I've been trying to step back from taking in any more animals. My last foster ended in adoption (Winry). But everyone knows that I have one major weakness...

Torties.

And so they text me (they being my coworkers at the shelter). "Please Rachel, we are overrun with kittens, and a couple of them are so tiny and weak. Two of them already faded away, _and there is a tortie in the litter!_"

They had be at that, and so I agreed to it. When I arrived to pick them up, one of the kittens had just passed away :-( There were two left; the tortie and her tuxedo brother. My co-worker who was there at the time asked me to also take the runt from one of the other litters, who was also quickly fading. We have one mother cat who was nursing her own litter plus orphans from various other litters. She just didn't have enough to go around. So I took him too.

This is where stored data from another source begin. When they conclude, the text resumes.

/-- The symbols of the native subcarriers: each goes through its equaliser and carrier recovery; blocks and slips are counted, and the tap of
the symbols is shown block by block, at the time of its pilot. -/
def State.symbolsIn (s : State) (n : Nat) : State :=
  let e := s.eng n
  let d := e.rx.dsp
  let runs := ((List.range d.subs.length).zip d.subs).map fun u => SubRx.run e.rx.lock ((e.rx.prof[u.1]?).getD 32) u.2.x.length u.2
  let blocks := hSum (runs.map fun x => x.2.1.length)
  let s := s.modRx n fun r => { r with dsp := { r.dsp with
    subs := runs.map Prod.fst
    freq := match d.subs.head?, runs.head? with
      | some u, some x => withinQ 5 (d.freq + Config.freqError (u.turns.1.re, u.turns.1.im) (x.1.turns.1.re, x.1.turns.1.im))
      | _, _ => d.freq } }
  let s := (s.bump (engUnit n 1) 0 0 blocks).bump (engUnit n 1) 0 4 (hSum (runs.map fun x => x.2.2))
  ((List.range runs.length).zip runs).foldl
    (fun (s : State) x =>
      let left := (x.2.1.x.length : Nat)
      let step := e.cfg.halfStep d.clock
      let count := x.2.2.1.length
      ((List.range count).zip x.2.2.1).foldl
        (fun (s : State) b =>
          let back : Rat := (left : Rat) - 16 + 128 * ((count - b.1 : Nat) : Rat)
          let t := e.cfg.sampleTime (d.phase - back * step)
          s.feedTap n 3 x.1 (b.2.map fun z => (t, tapThree z)))
        s)
    s

/-- The symbols of compatibility mode: their soft values wait for CFEC, and 64 symbols count as a symbol block. -/
def State.zrSymbolsIn (s : State) (n : Nat) : State :=
  let r := (s.eng n).rx
  if !r.lock then s.symbolsIn n
  else match r.dsp.subs with
    | [] => s
    | u :: _ =>
      let x := SubRx.zrRun u.x.length u
      let s := s.modRx n fun r => { r with dsp := { r.dsp with subs := [x.1], soft := r.dsp.soft ++ x.2 } }
      s.bump (engUnit n 1) 0 0 (x.1.place / 64 - u.place / 64)

/-- One batch passes the stages in order (R238, R240): the ADCs; without light the stages behind hold what they have (R249). A hub's
receiver takes over at the subcarrier demultiplexer. -/
def State.rxBatch (s : State) (n : Nat) (inputs : List (List Int)) : State :=
  let x := s.digitise n inputs
  let s := x.1
  let e := s.eng n
  let c := e.cfg
  let s := s.feedTap n 1 0 (((List.range (x.2.2.length / 4)).map fun (i : Nat) => (c.sampleTime ((x.2.1 + i : Nat) : Rat), (x.2.2.drop (4 * i)).take 4)))
  if e.rx.los then s
  else
    let at_ := e.rx.dsp.addCodes x.2.1 x.2.2
    let y := ({ e.rx with dsp := at_ } : RxPath).cdStep c e.rx.dSet e.cdFade
    let first := at_.flatAt + at_.flatX.length
    let s := s.modRx n fun _ => y.1
    let s := s.feedTap n 2 0 (((List.range y.2.1.length).zip (y.2.1.zip y.2.2)).map fun z =>
      (c.sampleTime ((first + z.1 : Nat) : Rat), tapTwo z.2.1 z.2.2))
    if e.mp.role = 1 ∨ (!e.rx.lock && e.rx.acq.isNone) then
      s.modRx n fun r => { r with dsp := { r.dsp with 
        flatX := [], flatY := [], flatAt := r.dsp.flatAt + r.dsp.flatX.length
        phase := ((r.dsp.flatAt + r.dsp.flatX.length + 64 : Nat) : Rat) } }
    else
      let before := tapsOf e.rx.dsp.subs
      let s := s.modRx n fun r => { r with dsp := c.recoverTiming r.dsp }
      let s := if c.mode = 2 then s.zrSymbolsIn n else s.symbolsIn n
      if e.rx.lock then s.modRx n fun r => r.estimates c s.mono before else s

end Sys2Proof.Machine
end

The past 36 hours with them have been tedious. I was up every couple of hours, warming their rice socks, syringe feeding them, giving sub-q fluids and dextrose. They spent the entire day with me at my job at the emergency clinic. They were quite listless at first. But they came around pretty quickly, and today they seemed to bounce back, and have been running around being crazy kittens. 

They are SO tiny. 

The tuxedo is called Utu. He is fun-loving, and also very needy. He just wants to be in your lap or in your pocket. 

The tortie (who is also part calico) is a little spitfire... basically your typical tortie. She runs around the room trilling excitedly, picks fights with her brothers and makes them cry, and can be pretty fiesty. She is also very sweet though.

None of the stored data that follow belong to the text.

-- ==== Sys2Proof/Machine/TxOut.lean ====
section
/-!
DEFINITION. What stands at an engine's transmit pins (06_transmit.md): the four lanes' DAC codes of a chamber, and a leaf's symbols. Symbols
run on across chambers on one grid; the waveform of a chamber is whole once the frame after it was sent.
-/
namespace Sys2Proof.Machine

/-- What a leaf's subcarrier sends on a polarisation at a domain time in ps: a symbol of the burst under way, or zero (R235, R312). -/
def Engine.leafSymbol (e : Engine) (sub pol : Nat) (at_ : Int) : Cx :=
  let index := fun (b : SentBurst) => (at_ - b.departs) * e.cfg.symRate / ((10000 * max 1 e.cfg.subs : Nat) : Int)
  match e.mp.bursts.find? fun b => b.sub == sub && decide (b.departs ≤ at_) && decide (index b < b.symbols.1.length) with
  | none => Cx.zero
  | some b => ((if pol = 0 then b.symbols.1 else b.symbols.2)[(index b).toNat]?).getD Cx.zero

/-- The symbols of the last three frames of a subcarrier and polarisation, oldest first. -/
def TxPath.recent (t : TxPath) (sub pol : Nat) : List Cx :=
  ((t.prior ++ t.prev ++ t.symbols).filter fun b => b.sub == sub && b.pol == pol).flatMap SymBlock.symbols

/-- The number in the grid of the first of them. -/
def TxPath.recentFirst (t : TxPath) (sub : Nat) : Nat := (t.formed[sub]?).getD 0 - (t.recent sub 0).length

/-- One polarisation of a subcarrier at two samples per symbol, through the pulse-shaping filter and its cross-fade (R222, R223). -/
def TxPath.subSignal (t : TxPath) (sub pol : Nat) : List Cx :=
  let syms := t.recent sub pol
  (List.range (2 * syms.length)).map fun m =>
    match t.fadeAt with
    | some b =>
      let k := (t.recentFirst sub + m / 2) / 64
      if k < b then filtered (rrcTaps t.oldRoll) syms m else crossFaded t.oldRoll t.roll (k - b) syms m
    | none => filtered (rrcTaps t.roll) syms m

/-- Both polarisations at an instant in ns from the grid's beginning. -/
def Engine.waveform (e : Engine) (t : Rat) : Cx × Cx :=
  let pol := fun (p : Nat) => e.cfg.synth ((List.range e.cfg.carriers).map fun s => (e.tx.recentFirst s, e.tx.subSignal s p)) t
  (pol 0, pol 1)

/-- The samples of a lane over the chamber before that of the last frame, after its front-end filter (R224): 1.25 x B GS/s for 1 280 ns. -/
def Engine.laneWave (e : Engine) (lane : Nat) : List Rat :=
  let n := 16 * e.cfg.rateE4 / 1000
  let first : Rat := ((1280 * (chAhead (e.tx.sentCh.getD e.tx.gridAt) e.tx.gridAt - 1) : Nat) : Rat)
  let raw := (List.range (n + 47)).map fun (i : Nat) =>
    let w := e.waveform (first + ((i : Rat) - 47) / e.cfg.sampleRate)
    ((lanesAt e.tx.fe e.cfg.txFlags w.1 w.2)[lane]?).getD 0
  (List.range n).map fun (i : Nat) => e.cfg.laneOut e.tx.fe lane ((raw.drop i).take 48)

/-- The DAC codes of a lane over that chamber: driven to DRIVE_RMS, under the carrier's amplitude at a monotone time (R226, R231). With no
amplitude the outputs stand at zero differential. -/
def Engine.laneCodes (e : Engine) (mono lane : Nat) : List Int := dacCodes e.tx.fe.drive (e.tx.amplitude mono) (e.laneWave lane)

/-- How many of them saturate (R226). -/
def Engine.laneClips (e : Engine) (mono lane : Nat) : Nat := dacClips e.tx.fe.drive (e.tx.amplitude mono) (e.laneWave lane)

/-- The differential output of a lane in mV at one sample. -/
def Engine.laneMv (e : Engine) (mono lane i : Nat) : Rat := outputMv e.tx.fe.swing (((e.laneCodes mono lane)[i]?).getD 0)

end Sys2Proof.Machine
end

The addition is a gray long hair who my co-worker named Noah. He is the sickest of them, and it has been a challenge to get him eat. Strangely, he still has enough spunk to run around and play. He's very sweet and mellow, curious and inquisitive. He keeps crawling up to my chest so he can stare at my face from an inch away. He tilts his head, seemingly trying to figure me out. Or maybe he just wants kisses.

Pictures to follow!


----------



## Lenkolas (Jan 18, 2011)

KITTENS!!! :jump

I need pictures of the little ones...urgently...


----------



## RachandNito (Nov 21, 2008)

Utu being cheeky:









Marra being sweet:









Noah being cuddly: 









Sister and Brother!


----------



## Vivid Dawn (May 31, 2010)

Awww!
You got all the colors I like...tux, tortie with white and a gray!

Hey, if you like torties, you can have Xanthe! *puts on insulated rubber gloves, grabs her and shoves her at you*
Her favorite thing to do is go rub against anything synthetic (fleece blanket, the carpet, plastic shelves) and them come shove her nose in my face and ZAP me! AURGH!!! (Paizly does it too, but not on purpose...having no back legs, she scoots across my bed to snuggle, and of course I have a fleece blanket on my bed...sigh)


----------



## Lenkolas (Jan 18, 2011)

AHHHH NOOOO I'm catnapping them all!

I can't believe how sweet Utu's look is, and Marra is gorgeous, she looks so happy! But Noah just stole my heart, look at those curly hairs he has, he reminds me so much of Rulos when he was little (he had (and still does) those same curly kitten hairs, hence the name Rulos = curls)


----------



## Leazie (Apr 14, 2007)

OOOOOHHHHH, If I could I would kidnap Noah from you. He looks so much like my Gracie when he was little. 

The siblings are cute little snugglers also.


----------



## RachandNito (Nov 21, 2008)

Noah is still the sickest of the babies. Utu and Marra are eating kitten gruel on their own, but I am still supplementing them with KMR by syringe. Noah refuses to eat anything, and has diarrhea. However I am on strict scheduled feedings for them and he seems to perk up with each one as the nutrients make him stronger. 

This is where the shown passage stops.